I don’t think that is necessarily the case in all districts and states so definitely something to research before choosing an area to live.

LittleGreyGoose · 15/06/2023 13:40

I'm still here and reading these messages - my fiancé just flew in today though so I'll be a bit distracted! But again, huge thanks for all these perspectives, they're invaluable. I'll reply to a few properly later :)

OP posts:
MissConductUS · 15/06/2023 14:19

Another difference I’ve really noticed is how much easier it’s been to get SEN support and a diagnosis and treatment here.

This was my experience too. When my first child was diagnosed as language delayed, our pediatrician notified the school district and they sent a speech therapist to our house twice a week to work with him until he started school in person. Additional therapy and testing was then done by the school while he was there.

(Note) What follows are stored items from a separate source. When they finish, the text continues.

-- ==== Sys2Proof/Machine/Cairn.lean ====
section
/-! DEFINITION. What a Cairn instruction word does when its engine issues it (R123 to R174). Stalls and the pipeline are
timing and change no value; the loop cache is kept as state. Each meaning of a row is one call of `issue`. -/

namespace Sys2Proof.Machine

/-- A value for each of the four lanes. -/
abbrev Lanes := Nat → Word

/-- The lanes. -/
def lanes : List Nat := [0, 1, 2, 3]

def Engine.vreg (e : Engine) (r : Nat) : Lanes := fun j => Store.look 0 e.v (4 * r + j)
def Engine.accReg (e : Engine) (a j : Nat) : Int := (Store.look (0 : BitVec 80) e.acc (4 * a + j)).toInt
def Engine.sreg (e : Engine) (r : Nat) : Word := Store.look 0 e.s r
def Engine.preg (e : Engine) (r : Nat) : Nat := Store.look 0 e.p r

/-- Write one lane of a V register. -/
def Engine.setLane (e : Engine) (r j : Nat) (x : Word) : Engine := { e with v := Store.put 0 e.v (4 * r + j) x }

/-- Write all four lanes of a V register. -/
def Engine.setV (e : Engine) (r : Nat) (f : Lanes) : Engine := lanes.foldl (fun e j => e.setLane r j (f j)) e

/-- Write an S register; SZ and SN follow the value written (R166). -/
def Engine.setS (e : Engine) (r : Nat) (x : Word) : Engine :=
  { e with s := Store.put 0 e.s r x, flags := setBit (setBit e.flags 8 (x == 0)) 9 (x.getLsbD 31) }

/-- Set lane `j`'s sticky SAT flag (R141). -/
def Engine.markSat (e : Engine) (j : Nat) : Engine := { e with flags := setBit e.flags j true }

/-- Set lane `j`'s sticky ACC_OVF flag (R140). -/
def Engine.markOvf (e : Engine) (j : Nat) : Engine := { e with flags := setBit e.flags (4 + j) true }

/-- Write lane `j` of an accumulator, saturating at the 80-bit limits (R140). -/
def Engine.setAcc (e : Engine) (a j : Nat) (x : Int) : Engine :=
  let y := clampInt (-(2 ^ 79)) (2 ^ 79 - 1) x
  let e1 := { e with acc := Store.put (0 : BitVec 80) e.acc (4 * a + j) (BitVec.ofInt 80 y) }
  if y = x then e1 else e1.markOvf j

/-- Write lane `j` of a V register with sat32 of a number (R141, R169). -/
def Engine.setSat (e : Engine) (r j : Nat) (x : Int) : Engine :=
  let e1 := e.setLane r j (satS32 x)
  if clampS32 x = x then e1 else e1.markSat j

/-- The local memory of an address-generator field: 1 X, 2 Y, 3 C. -/
def Engine.mem (e : Engine) (m : Nat) : Store Word := if m = 1 then e.x else if m = 2 then e.y else e.c

def Engine.setMem (e : Engine) (m : Nat) (st : Store Word) : Engine :=
  if m = 1 then { e with x := st } else if m = 2 then { e with y := st } else { e with c := st }

/-- Write one word of a local memory; the word holds no error any more (R129). -/
def Engine.putMem (e : Engine) (m a : Nat) (x : Word) : Engine :=
  { e.setMem m (Store.put 0 (e.mem m) a x) with
    bad := if e.bad.isEmpty then [] else e.bad.filter fun b => !(b.1 == m && b.2 == a) }

/-- The words that an access reaches (R126). -/
def Engine.reach (e : Engine) (g : Ag) : List Nat :=
  let p := e.preg g.ptr.toNat
  if g.form then [p] else lanes.map fun j => p / 4 * 4 + j

/-- The value that an access reads (R126). -/
def Engine.readAg (e : Engine) (g : Ag) : Lanes := fun j =>
  let p := e.preg g.ptr.toNat
  Store.look 0 (e.mem g.mem.toNat) (if g.form then p else p / 4 * 4 + j)

/-- Write through an address-generator field: a line, or the named lane to one word (R126, R171). -/
def Engine.writeAg (e : Engine) (g : Ag) (lane : Nat) (f : Lanes) : Engine :=
  let p := e.preg g.ptr.toNat
  if g.form then e.putMem g.mem.toNat p (f lane)
  else lanes.foldl (fun e j => e.putMem g.mem.toNat (p / 4 * 4 + j) (f j)) e

/-- A pointer after modification by `m` (R137). -/
def nextPointer (p : Nat) (l b : Nat) (m : Int) : Nat :=
  if l = 0 then ((p + m).emod 16384).toNat else ((b + ((p : Int) - b + m).emod l).emod 16384).toNat

/-- Post-modify the pointer of a field (R137, R162); a field of zeros does nothing (R159). -/
def Engine.postMod (e : Engine) (g : Ag) : Engine :=
  if g = Ag.idle then e
  else
    let n := g.ptr.toNat
    let m : Int := match g.mod with
      | .imm v => v.toInt
      | .m => Store.look 0 e.m n
    { e with p := Store.put 0 e.p n (nextPointer (e.preg n) (Store.look 0 e.l n) (Store.look 0 e.b n) m) }

/-- The lane operand that a selector names (R163). -/
def Engine.operand (e : Engine) (r0 r1 r2 : Lanes) (x : BitVec 4) : Lanes :=
  match x.toNat with
  | 8 => r0
  | 9 => r1
  | 10 => r2
  | 11 => fun _ => e.xfIn
  | 12 => fun _ => e.xfOut
  | 13 => fun _ => 0
  | n => e.vreg n

/-- The residual in SA[30:0] (R167). -/
def residual (x : Word) : Int := (x.toNat % 2 ^ 31 : Nat)

/-- The aligned product of MPY and MAC, with its sign (R139, R167). -/
def product (ty : BitVec 3) (x y : Word) : Int :=
  let p : Int := match ty.toNat % 4 with
    | 0 => x.toInt * y.toInt
    | 1 => x.toInt * y.toInt * 2
    | 2 => x.toInt * y.toInt * 4
    | _ => (residual x * y.toInt).fdiv (2 ^ 30)
  if 4 ≤ ty.toNat then -p else p

/-- The aligned operand of LDA and ADDA, with its sign (R167). -/
def aligned (ty : BitVec 3) (x : Word) : Int :=
  let p : Int := match ty.toNat % 4 with
    | 0 => x.toInt * 2 ^ 31
    | 1 => x.toInt * 2 ^ 32
    | _ => residual x
  if 4 ≤ ty.toNat then -p else p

It didn't cost us anything and it wasn't something we had to fight for either.

mathanxiety · 15/06/2023 14:45

If you want public goods (playgrounds, parks, public pools, libraries, etc) you should look for a house in an older neighbourhood, built before private pools became a thing.

Drive around, investigate neighbourhoods thoroughly, and check the quality of the schools. School catchment (district) boundaries are rigorously enforced in a lot of places - make sure your home is within district boundaries if there's a certain school you really like. For private schools (Jewish, RC, Lutheran, and Montessori are the main private schools where I live but different places can have a different mix) catchments normally don't apply, though congregation members usually get prioritised for religious school admission.